Chris Maguire’s 81st minute goal saw Sunderland to a 1-0 victory over Town at the Stadium of Light, sending the Blues down to seventh in League One. The Blues were much the better team in the first half but the Black Cats, who are up to sixth, were on top in the second and had hit the woodwork twice prior to their winner.

Tomas Holy was among five players to return to the Town team, the Czech keeper coming in for Will Norris, who dropped to the bench, the on-loan Wolves man having started the last 10 League One matches.

The back three remained unchanged - skipper Luke Chambers, James Wilson and Luke Woolfenden - but there were forced switches of personnel in both wing-back roles.

Gwion Edwards was suspended so Janoi Donacien started on the right, while Luke Garbutt was out with a thigh strain and Myles Kenlock was on the left.

In midfield, Flynn Downes was again partnered by Cole Skuse with Jon Nolan, whose wife gave birth earlier in the week, in the more advanced role. Alan Judge dropped to the bench.

Up front, Will Keane was joined by James Norwood with Kayden Jackson among the subs. Emyr Huws was fit again after his ankle injury and on the bench.

Sunderland boss Phil Parkinson made one change from the team which lost 2-0 at Portsmouth last week with central defender Joel Lynch injured and Tom Flanagan taking his place.

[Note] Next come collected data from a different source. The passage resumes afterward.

-- ==== Sys2Proof/Laws/State.lean ====
section
/-! SUPPORT. What each update of a part of the state leaves of the state, field by field, and what it makes of its part. -/

namespace Sys2Proof.Machine

/-! ### setCore -/

@[simp] theorem setCore_mem (s : State) (k : Nat) (c : CoreState) : (setCore s k c).mem = s.mem := rfl
@[simp] theorem setCore_tags (s : State) (k : Nat) (c : CoreState) : (setCore s k c).tags = s.tags := rfl
@[simp] theorem setCore_poison (s : State) (k : Nat) (c : CoreState) : (setCore s k c).poison = s.poison := rfl
@[simp] theorem setCore_quar (s : State) (k : Nat) (c : CoreState) : (setCore s k c).quar = s.quar := rfl
@[simp] theorem setCore_dies (s : State) (k : Nat) (c : CoreState) : (setCore s k c).dies = s.dies := rfl
@[simp] theorem setCore_shares (s : State) (k : Nat) (c : CoreState) : (setCore s k c).shares = s.shares := rfl
@[simp] theorem setCore_tlb (s : State) (k : Nat) (c : CoreState) : (setCore s k c).tlb = s.tlb := rfl
@[simp] theorem setCore_xlreqs (s : State) (k : Nat) (c : CoreState) : (setCore s k c).xlreqs = s.xlreqs := rfl
@[simp] theorem setCore_nextReq (s : State) (k : Nat) (c : CoreState) : (setCore s k c).nextReq = s.nextReq := rfl
@[simp] theorem setCore_device (s : State) (k : Nat) (c : CoreState) : (setCore s k c).device = s.device := rfl
@[simp] theorem setCore_polders (s : State) (k : Nat) (c : CoreState) : (setCore s k c).polders = s.polders := rfl
@[simp] theorem setCore_ctxs (s : State) (k : Nat) (c : CoreState) : (setCore s k c).ctxs = s.ctxs := rfl
@[simp] theorem setCore_launches (s : State) (k : Nat) (c : CoreState) : (setCore s k c).launches = s.launches := rfl
@[simp] theorem setCore_nextLaunch (s : State) (k : Nat) (c : CoreState) : (setCore s k c).nextLaunch = s.nextLaunch := rfl
@[simp] theorem setCore_nextUid (s : State) (k : Nat) (c : CoreState) : (setCore s k c).nextUid = s.nextUid := rfl
@[simp] theorem setCore_nextAccept (s : State) (k : Nat) (c : CoreState) : (setCore s k c).nextAccept = s.nextAccept := rfl
@[simp] theorem setCore_nextSave (s : State) (k : Nat) (c : CoreState) : (setCore s k c).nextSave = s.nextSave := rfl
@[simp] theorem setCore_nextEnd (s : State) (k : Nat) (c : CoreState) : (setCore s k c).nextEnd = s.nextEnd := rfl
@[simp] theorem setCore_saved (s : State) (k : Nat) (c : CoreState) : (setCore s k c).saved = s.saved := rfl
@[simp] theorem setCore_sets (s : State) (k : Nat) (c : CoreState) : (setCore s k c).sets = s.sets := rfl
@[simp] theorem setCore_fabric (s : State) (k : Nat) (c : CoreState) : (setCore s k c).fabric = s.fabric := rfl
@[simp] theorem setCore_migrating (s : State) (k : Nat) (c : CoreState) : (setCore s k c).migrating = s.migrating := rfl
@[simp] theorem setCore_nextToken (s : State) (k : Nat) (c : CoreState) : (setCore s k c).nextToken = s.nextToken := rfl
@[simp] theorem setCore_tokens (s : State) (k : Nat) (c : CoreState) : (setCore s k c).tokens = s.tokens := rfl
@[simp] theorem setCore_rails (s : State) (k : Nat) (c : CoreState) : (setCore s k c).rails = s.rails := rfl
@[simp] theorem setCore_resetAsserted (s : State) (k : Nat) (c : CoreState) : (setCore s k c).resetAsserted = s.resetAsserted := rfl
@[simp] theorem setCore_throttle (s : State) (k : Nat) (c : CoreState) : (setCore s k c).throttle = s.throttle := rfl
@[simp] theorem setCore_agenda (s : State) (k : Nat) (c : CoreState) : (setCore s k c).agenda = s.agenda := rfl
@[simp] theorem setCore_cur (s : State) (k : Nat) (c : CoreState) : (setCore s k c).cur = s.cur := rfl
@[simp] theorem setCore_issued (s : State) (k : Nat) (c : CoreState) : (setCore s k c).issued = s.issued := rfl
@[simp] theorem setCore_fresh (s : State) (k : Nat) (c : CoreState) : (setCore s k c).fresh = s.fresh := rfl
@[simp] theorem setCore_turn (s : State) (k : Nat) (c : CoreState) : (setCore s k c).turn = s.turn := rfl

/-! ### onCore -/

@[simp] theorem onCore_mem (s : State) (k : Nat) (f : CoreState → CoreState) : (onCore s k f).mem = s.mem := rfl
@[simp] theorem onCore_tags (s : State) (k : Nat) (f : CoreState → CoreState) : (onCore s k f).tags = s.tags := rfl
@[simp] theorem onCore_poison (s : State) (k : Nat) (f : CoreState → CoreState) : (onCore s k f).poison = s.poison := rfl
@[simp] theorem onCore_quar (s : State) (k : Nat) (f : CoreState → CoreState) : (onCore s k f).quar = s.quar := rfl
@[simp] theorem onCore_dies (s : State) (k : Nat) (f : CoreState → CoreState) : (onCore s k f).dies = s.dies := rfl
@[simp] theorem onCore_shares (s : State) (k : Nat) (f : CoreState → CoreState) : (onCore s k f).shares = s.shares := rfl
@[simp] theorem onCore_tlb (s : State) (k : Nat) (f : CoreState → CoreState) : (onCore s k f).tlb = s.tlb := rfl
@[simp] theorem onCore_xlreqs (s : State) (k : Nat) (f : CoreState → CoreState) : (onCore s k f).xlreqs = s.xlreqs := rfl
@[simp] theorem onCore_nextReq (s : State) (k : Nat) (f : CoreState → CoreState) : (onCore s k f).nextReq = s.nextReq := rfl
@[simp] theorem onCore_device (s : State) (k : Nat) (f : CoreState → CoreState) : (onCore s k f).device = s.device := rfl
@[simp] theorem onCore_polders (s : State) (k : Nat) (f : CoreState → CoreState) : (onCore s k f).polders = s.polders := rfl
@[simp] theorem onCore_ctxs (s : State) (k : Nat) (f : CoreState → CoreState) : (onCore s k f).ctxs = s.ctxs := rfl
@[simp] theorem onCore_launches (s : State) (k : Nat) (f : CoreState → CoreState) : (onCore s k f).launches = s.launches := rfl
@[simp] theorem onCore_nextLaunch (s : State) (k : Nat) (f : CoreState → CoreState) : (onCore s k f).nextLaunch = s.nextLaunch := rfl
@[simp] theorem onCore_nextUid (s : State) (k : Nat) (f : CoreState → CoreState) : (onCore s k f).nextUid = s.nextUid := rfl
@[simp] theorem onCore_nextAccept (s : State) (k : Nat) (f : CoreState → CoreState) : (onCore s k f).nextAccept = s.nextAccept := rfl
@[simp] theorem onCore_nextSave (s : State) (k : Nat) (f : CoreState → CoreState) : (onCore s k f).nextSave = s.nextSave := rfl
@[simp] theorem onCore_nextEnd (s : State) (k : Nat) (f : CoreState → CoreState) : (onCore s k f).nextEnd = s.nextEnd := rfl
@[simp] theorem onCore_saved (s : State) (k : Nat) (f : CoreState → CoreState) : (onCore s k f).saved = s.saved := rfl
@[simp] theorem onCore_sets (s : State) (k : Nat) (f : CoreState → CoreState) : (onCore s k f).sets = s.sets := rfl
@[simp] theorem onCore_fabric (s : State) (k : Nat) (f : CoreState → CoreState) : (onCore s k f).fabric = s.fabric := rfl
@[simp] theorem onCore_migrating (s : State) (k : Nat) (f : CoreState → CoreState) : (onCore s k f).migrating = s.migrating := rfl
@[simp] theorem onCore_nextToken (s : State) (k : Nat) (f : CoreState → CoreState) : (onCore s k f).nextToken = s.nextToken := rfl
@[simp] theorem onCore_tokens (s : State) (k : Nat) (f : CoreState → CoreState) : (onCore s k f).tokens = s.tokens := rfl
@[simp] theorem onCore_rails (s : State) (k : Nat) (f : CoreState → CoreState) : (onCore s k f).rails = s.rails := rfl
@[simp] theorem onCore_resetAsserted (s : State) (k : Nat) (f : CoreState → CoreState) : (onCore s k f).resetAsserted = s.resetAsserted := rfl
@[simp] theorem onCore_throttle (s : State) (k : Nat) (f : CoreState → CoreState) : (onCore s k f).throttle = s.throttle := rfl
@[simp] theorem onCore_agenda (s : State) (k : Nat) (f : CoreState → CoreState) : (onCore s k f).agenda = s.agenda := rfl
@[simp] theorem onCore_cur (s : State) (k : Nat) (f : CoreState → CoreState) : (onCore s k f).cur = s.cur := rfl
@[simp] theorem onCore_issued (s : State) (k : Nat) (f : CoreState → CoreState) : (onCore s k f).issued = s.issued := rfl
@[simp] theorem onCore_fresh (s : State) (k : Nat) (f : CoreState → CoreState) : (onCore s k f).fresh = s.fresh := rfl
@[simp] theorem onCore_turn (s : State) (k : Nat) (f : CoreState → CoreState) : (onCore s k f).turn = s.turn := rfl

Town carved out the first danger of the game in the seventh minute. After good work from Skuse and Nolan, Keane played a clever ball into the path of Kenlock breaking into the area on the left, however, the wing-back’s first touch let him down and his cross was blocked by Luke O'Nien.

A minute later, the home side had the ball in the net. Chris Maguire crossed from the right and Charlie Wyke stabbed home ahead of Holy but fortunately for the Blues having strayed offside.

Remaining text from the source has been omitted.